The Cap Times, Oct. 6, 2022
At the west end of the University of Wisconsin-Madison campus, just east of University Hospital, sits the home base for a 112-year-old federal effort to use the nation's forests more efficiently. Founded in 1910, the Forest Products Lab first occupied two buildings closer to the center of campus.
The Digital Forester

Note: Member @Beenthere may say more about this or answer any questions.
~Ron

SwampDonkey

I can relate to the first photo in the article. Not that I have much knowledge about the pixie dust, but back over 30 years ago I suggested wood in some form or compound would be useful in concrete. This was in our small Forest Products Lab at our University. Come to find out the idea was not new even back then. I believe our textbook was something similar to the Wood Handbook, but not the same.
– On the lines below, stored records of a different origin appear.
/-- Both split writes, in either order, commit the pair. -/
theorem afterOp_split_writes (r : Rate) (d : Dir) (s : State) :
    afterOp (.wrdir d) (afterOp (.wrrate r) s) = (if s.run then commitPair r d s else s) ∧
      afterOp (.wrrate r) (afterOp (.wrdir d) s) = (if s.run then commitPair r d s else s) := by
  cases hr : s.run with
  | false =>
    have hrate : afterOp (.wrrate r) s = s := afterOp_of_held (by simp [agentOf]) hr
    have hdir : afterOp (.wrdir d) s = s := afterOp_of_held (by simp [agentOf]) hr
    simp [hrate, hdir]
  | true =>
    have hrate : ∀ t : State, t.run = true → afterOp (.wrrate r) t = commitRate r t :=
      fun t ht => exec_next_iff.mp (exec_wrrate_of_run ht r)
    have hdir : ∀ t : State, t.run = true → afterOp (.wrdir d) t = commitDir d t :=
      fun t ht => exec_next_iff.mp (exec_wrdir_of_run ht d)
    rw [hrate s hr, hdir s hr, hdir _ (by exact hr), hrate _ (by exact hr)]
    exact ⟨rfl, rfl⟩

/-- Settles O25: the halves commit the pair in either order; a tick after one half finds the field it committed. -/
theorem splitHalvesAndTickBetween : Obligations.SplitHalvesAndTickBetween := by
  refine ⟨fun ffN frN s => ⟨?_, ?_⟩, fun r s hr => ?_, fun d s hr => ?_⟩
  · rw [expandPseudo, expandPseudo, execAll_pair, (afterOp_split_writes ..).1, execAll_singleton, exec_eq, afterOp]
  · rw [expandPseudo, expandPseudo, execAll_pair, (afterOp_split_writes ..).2, execAll_singleton, exec_eq, afterOp]
  · rw [execAll_cons, exec_next_iff.mp (exec_wrrate_of_run hr r), execAll_singleton, commitRate]
  · rw [execAll_cons, exec_next_iff.mp (exec_wrdir_of_run hr d), execAll_singleton, commitDir]

/-! ## RUN (`10_state.md` R26) -/

/-- Settles O27: RUN gates every operation of the two components. -/
theorem heldBlockIgnoresComponents : Obligations.HeldBlockIgnoresComponents :=
  fun _ _ hr hi => exec_next_iff.mpr (afterOp_of_held hi hr)

/-- RUN after an operation: what START and RESET write, and otherwise what it was. -/
theorem afterOp_run_cases (i : Instr) (s : State) :
    (afterOp i s).run = s.run ∨ (i = .start ∧ (afterOp i s).run = true) ∨
      (i = .reset ∧ (afterOp i s).run = false) := by
  rcases afterOp_cases i s with ⟨-, h⟩ | ⟨hi, h⟩ | ⟨hi, h⟩ | ⟨_, -, h⟩ |
    ⟨-, ⟨-, -, h⟩ | ⟨-, -, h⟩ | ⟨_, _, -, h⟩ | ⟨_, -, h⟩ | ⟨_, -, h⟩⟩
  case inr.inl => exact .inr (.inr ⟨hi, by rw [h, resetRegisters_run]⟩)
  case inr.inr.inl => exact .inr (.inl ⟨hi, by rw [h, enable_run]⟩)
  all_goals exact .inl (by simp [h])

theorem eq_start_of_run_set {i : Instr} {s : State} (h : s.run = false) (h' : (afterOp i s).run = true) :
    i = .start := by
  rcases afterOp_run_cases i s with hr | ⟨hi, -⟩ | ⟨-, hr⟩ <;> simp_all

theorem eq_reset_of_run_cleared {i : Instr} {s : State} (h : s.run = true) (h' : (afterOp i s).run = false) :
    i = .reset := by
  rcases afterOp_run_cases i s with hr | ⟨-, hr⟩ | ⟨hi, -⟩ <;> simp_all

/-- A step that changes RUN ran an operation, whose one word stood at the head of the events. -/
theorem step_run_changed {s t : State} (h : step s = .next t) (hne : t.run ≠ s.run) :
    ∃ i rest, s.events.head? = some (encode s.cfg i) ∧ t = afterOp i { s with events := rest } := by
  obtain ⟨hw, -⟩ := step_next_cases h
  obtain rfl | ⟨ev, rest, i, he, hd, -, ht⟩ := step_next_afterOp h
  · exact absurd rfl hne
  · exact ⟨i, rest, by rw [he, List.head?_cons, (encodeOfDecodeIsIdentity s.cfg ev i hw hd).2], ht⟩
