-- ==== Sys2Proof/Machine/Formats.lean ====
section
/-! DEFINITION. Number formats, exact values, and the roundings of spec/02_number_formats.md (R42 to R74). -/

namespace Sys2Proof.Machine

/-- The formats of R42. -/
inductive Fmt
  | fp32 | bf16 | fp16 | e4m3 | e5m2 | e3m2 | e2m1 | int8 | int4 | int32
  deriving DecidableEq, Repr

/-- Width of a code in bits (R42). -/
def Fmt.width : Fmt → Nat
  | .fp32 => 32 | .bf16 => 16 | .fp16 => 16 | .e4m3 => 8 | .e5m2 => 8 | .e3m2 => 6 | .e2m1 => 4
  | .int8 => 8 | .int4 => 4 | .int32 => 32

/-- Mantissa bits of a floating format (R42); 0 for the integer formats. -/
def Fmt.man : Fmt → Nat
  | .fp32 => 23 | .bf16 => 7 | .fp16 => 10 | .e4m3 => 3 | .e5m2 => 2 | .e3m2 => 2 | .e2m1 => 1
  | _ => 0

/-- Exponent bias of a floating format (R42). -/
def Fmt.bias : Fmt → Nat
  | .fp32 => 127 | .bf16 => 127 | .fp16 => 15 | .e4m3 => 7 | .e5m2 => 15 | .e3m2 => 3 | .e2m1 => 1
  | _ => 0

/-- The integer formats (R42). -/
def Fmt.isInt : Fmt → Bool
  | .int8 => true | .int4 => true | .int32 => true | _ => false

/-- The positive code of the greatest finite value (R42, R44). -/
def Fmt.maxCode : Fmt → Nat
  | .fp32 => 0x7F7FFFFF | .bf16 => 0x7F7F | .fp16 => 0x7BFF | .e4m3 => 0x7E | .e5m2 => 0x7B | .e3m2 => 0x1F
  | .e2m1 => 0x7 | .int8 => 127 | .int4 => 7 | .int32 => 0x7FFFFFFF

/-- The positive infinity code, where the format has one (R44). -/
def Fmt.infCode : Fmt → Option Nat
  | .fp32 => some 0x7F800000 | .bf16 => some 0x7F80 | .fp16 => some 0x7C00 | .e5m2 => some 0x7C | _ => none

/-- The canonical NaN, where the format has one (R44). -/
def Fmt.nanCode : Fmt → Option Nat
  | .fp32 => some 0x7FC00000 | .bf16 => some 0x7FC0 | .fp16 => some 0x7E00 | .e5m2 => some 0x7E | .e4m3 => some 0x7F
  | _ => none

/-- The format named by a 4-bit format code, none for a reserved one (R110). -/
def Fmt.ofCode : Nat → Option Fmt
  | 0 => some .fp32 | 1 => some .bf16 | 2 => some .fp16 | 3 => some .e4m3 | 4 => some .e5m2 | 5 => some .e3m2
  | 6 => some .e2m1 | 7 => some .int8 | 8 => some .int4 | _ => none

/-! ### Exact values -/

/-- An exact value: NaN, an infinity, or (-1)^neg x mant x 2^exp, a signed zero where mant is 0. -/
inductive XVal
  | nan
  | inf (neg : Bool)
  | fin (neg : Bool) (mant : Nat) (exp : Int)
  deriving DecidableEq, Repr

/-- +0. -/
def XVal.zero : XVal := .fin false 0 0

/-- The sign of a value; NaN counts as positive (R44: sign 0). -/
def XVal.neg : XVal → Bool
  | .nan => false | .inf s => s | .fin s _ _ => s

/-- Whether the value is a zero of either sign. -/
def XVal.isZero : XVal → Bool
  | .fin _ 0 _ => true | _ => false

/-- Whether the value is NaN. -/
def XVal.isNan : XVal → Bool
  | .nan => true | _ => false

/-- Whether the value is an infinity. -/
def XVal.isInf : XVal → Bool
  | .inf _ => true | _ => false

/-- An integer as an exact value. -/
def XVal.ofInt (x : Int) : XVal := .fin (x < 0) x.natAbs 0

/-- The value of a code of a format (R43 to R48). The code is cut to the format's width. -/
def decode (f : Fmt) (c : Code) : XVal :=
  let w := f.width
  let c := c % 2 ^ w
  if f.isInt then .ofInt (signed c w)
  else
    let neg := c.testBit (w - 1)
    let mag := c % 2 ^ (w - 1)
    let e := mag >>> f.man
    let m := mag % 2 ^ f.man
    if f = .e4m3 ∧ mag = 0x7F then .nan
    else if f.infCode.isSome ∧ e = 2 ^ (w - 1 - f.man) - 1 then (if m = 0 then .inf neg else .nan)
    else if e = 0 then .fin neg m (1 - f.bias - f.man)
    else .fin neg (2 ^ f.man + m) (e - f.bias - f.man)

/-- The exact product, with the IEEE rules for special operands (R67). An infinity by an infinity, which R58 does not name, is the
infinity of the product's sign (DESIGN CHOICE, log entry 85). -/
def XVal.mul : XVal → XVal → XVal
  | .nan, _ => .nan
  | _, .nan => .nan
  | .inf s, .inf t => .inf (s != t)
  | .inf s, .fin t m _ => if m = 0 then .nan else .inf (s != t)
  | .fin s m _, .inf t => if m = 0 then .nan else .inf (s != t)
  | .fin s m e, .fin t n k => .fin (s != t) (m * n) (e + k)
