-- ==== Sys2Proof/Machine/Objects.lean ====
section
/-! DEFINITION. The object dictionary: the number of every object, its type, entry size, entry count, access code and
persistence code, as the object tables of spec/ give them. Values are held in `State.objs`; what an unlisted entry reads
as is the factory default (`factory`, R15). -/

namespace Sys2Proof.Machine
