/-- Every entry of an object back to its factory default. -/
def State.clearObj (s : State) (c : ObjCode) : State :=
  { s with objs := s.objs.filter fun p => p.1 / 2 ^ 32 != c }

/-- A free value: what the spec leaves open and the module produces. -/
def State.draw (s : State) (k : Nat) : Nat := Config.freeVal s.free k

/-- The state after a free value has been drawn. -/
def State.drawn (s : State) : State := { s with free := s.free + 1 }

/-- The entries of an object that the store lists, ascending: every other entry has its factory value. -/
def State.listed (s : State) (c : ObjCode) : List Nat :=
  (s.objs.filter fun p => p.1 / 2 ^ 32 == c).map fun p => p.1 % 2 ^ 32

/-- Adds to a count in a field of an entry. The spec states no result for a count that would pass the field's width: it
becomes a free value (log entry 3). -/
def State.inc (s : State) (c : ObjCode) (i lo w n : Nat) : State :=
  let v := s.fld c i lo w + n
  if v < 2 ^ w then s.wrFld c i lo w v else (s.wrFld c i lo w (s.draw 0)).drawn

/-- Adds to a total that stays at 2^w - 1 once it reaches it (R75, R155). -/
def State.incSat (s : State) (c : ObjCode) (i lo w n : Nat) : State :=
  s.wrFld c i lo w (satAdd w (s.fld c i lo w) n)

/-! ### Memory -/

/-- The key of a memory byte: the space (a region of R182, or one of the model's spaces below) and the offset in it. -/
def memKey (space off : Nat) : Nat := space * 2 ^ 44 + off

/-- The space of the pool arena (R368). -/
def spaceArena : Nat := 15

/-- The space of the bitmap memories of the stream units (R327): unit u at offset u x 2 MiB. -/
def spaceBitmap : Nat := 16

/-- One byte of memory; an unlisted byte reads 0 (R387; log entry 2). -/
def State.mem8 (s : State) (space off : Nat) : Byte := KMap.get s.mem 0 (memKey space off)

/-- `n` bytes of memory. -/
def State.memRead (s : State) (space off n : Nat) : List Byte :=
  (List.range n).map fun k => s.mem8 space (off + k)

/-- The cells that bytes from a key on list: those that differ from the unlisted value. -/
def cellsFrom : Nat → List Byte → List Host.Cell
  | _, [] => []
  | k, b :: bs => if b = 0 then cellsFrom (k + 1) bs else (k, b) :: cellsFrom (k + 1) bs

/-- Memory with the bytes from key `k` replaced by `bs`. -/
def memSplice (m : List Host.Cell) (k : Nat) (bs : List Byte) : List Host.Cell :=
  m.filter (fun c => decide (c.1 < k)) ++ cellsFrom k bs ++ m.filter (fun c => decide (k + bs.length ≤ c.1))

/-- Writes bytes to memory, keeping its canonical form. -/
def State.memWrite (s : State) (space off : Nat) (bs : List Byte) : State :=
  { s with mem := memSplice s.mem (memKey space off) bs }

/-- The canonical form of memory: addresses strictly rising, no byte listed that equals the unlisted value 0. -/
abbrev Memory.wf (m : List Host.Cell) : Bool := KMap.wf (fun _ => (0 : Byte)) m

/-- `n` bytes of memory as one little-endian code (R11). -/
def State.memCode (s : State) (space off n : Nat) : Nat := leCode (s.memRead space off n)

/-- The region 2 offset of a byte of a core's tile memory (R157). -/
def tmOff (core off : Nat) : Nat := (core / 12) * 2 ^ 30 + (core % 12) * 2 ^ 26 + off

/-- The size of a tile memory, 16 MiB (R156). -/
def tmSize : Nat := 2 ^ 24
It wasn't actually a required text because much of the course was forest products in use not until a later course did we get wood technology looking at properties of wood, identification and cell walls and such. We used the Text Book of Wood Technology. Much of the data came out of the WI Forest Products Lab. A pioneering facility for sure.
"No amount of belief makes something a fact." James Randi

1 Thessalonians 5:21

2020 Polaris Ranger 570 to forward firewood, Husqvarna 555 XT Pro, Stihl FS560 clearing saw and continuously thinning my ground, on the side. Grow them trees. (((o)))

Don P

I found this short video describing the Xylotron mentioned in the article;
Home (xylotron.org)
and down the rabbit hole;
Xylotron Lab Notes (usda.gov) {I met one of the Labs' librarians at some event and mentioned that if they saw someone prowling the stacks at night, it was probably me squirrel hunting  :D)
ENG-XyloTron-introduction.pdf (tefso.org)

My first copy of the Wood Handbook was bought with lawn mower money in my teens but my favorite is my wife's Dad's old copy that sits on the shelf. I read the bylines in publications over my span and tried hard to remember and put it on its own shelf in my mind if something came from the USFPL. That was straight from them that were tearing bunches of stuff up :D.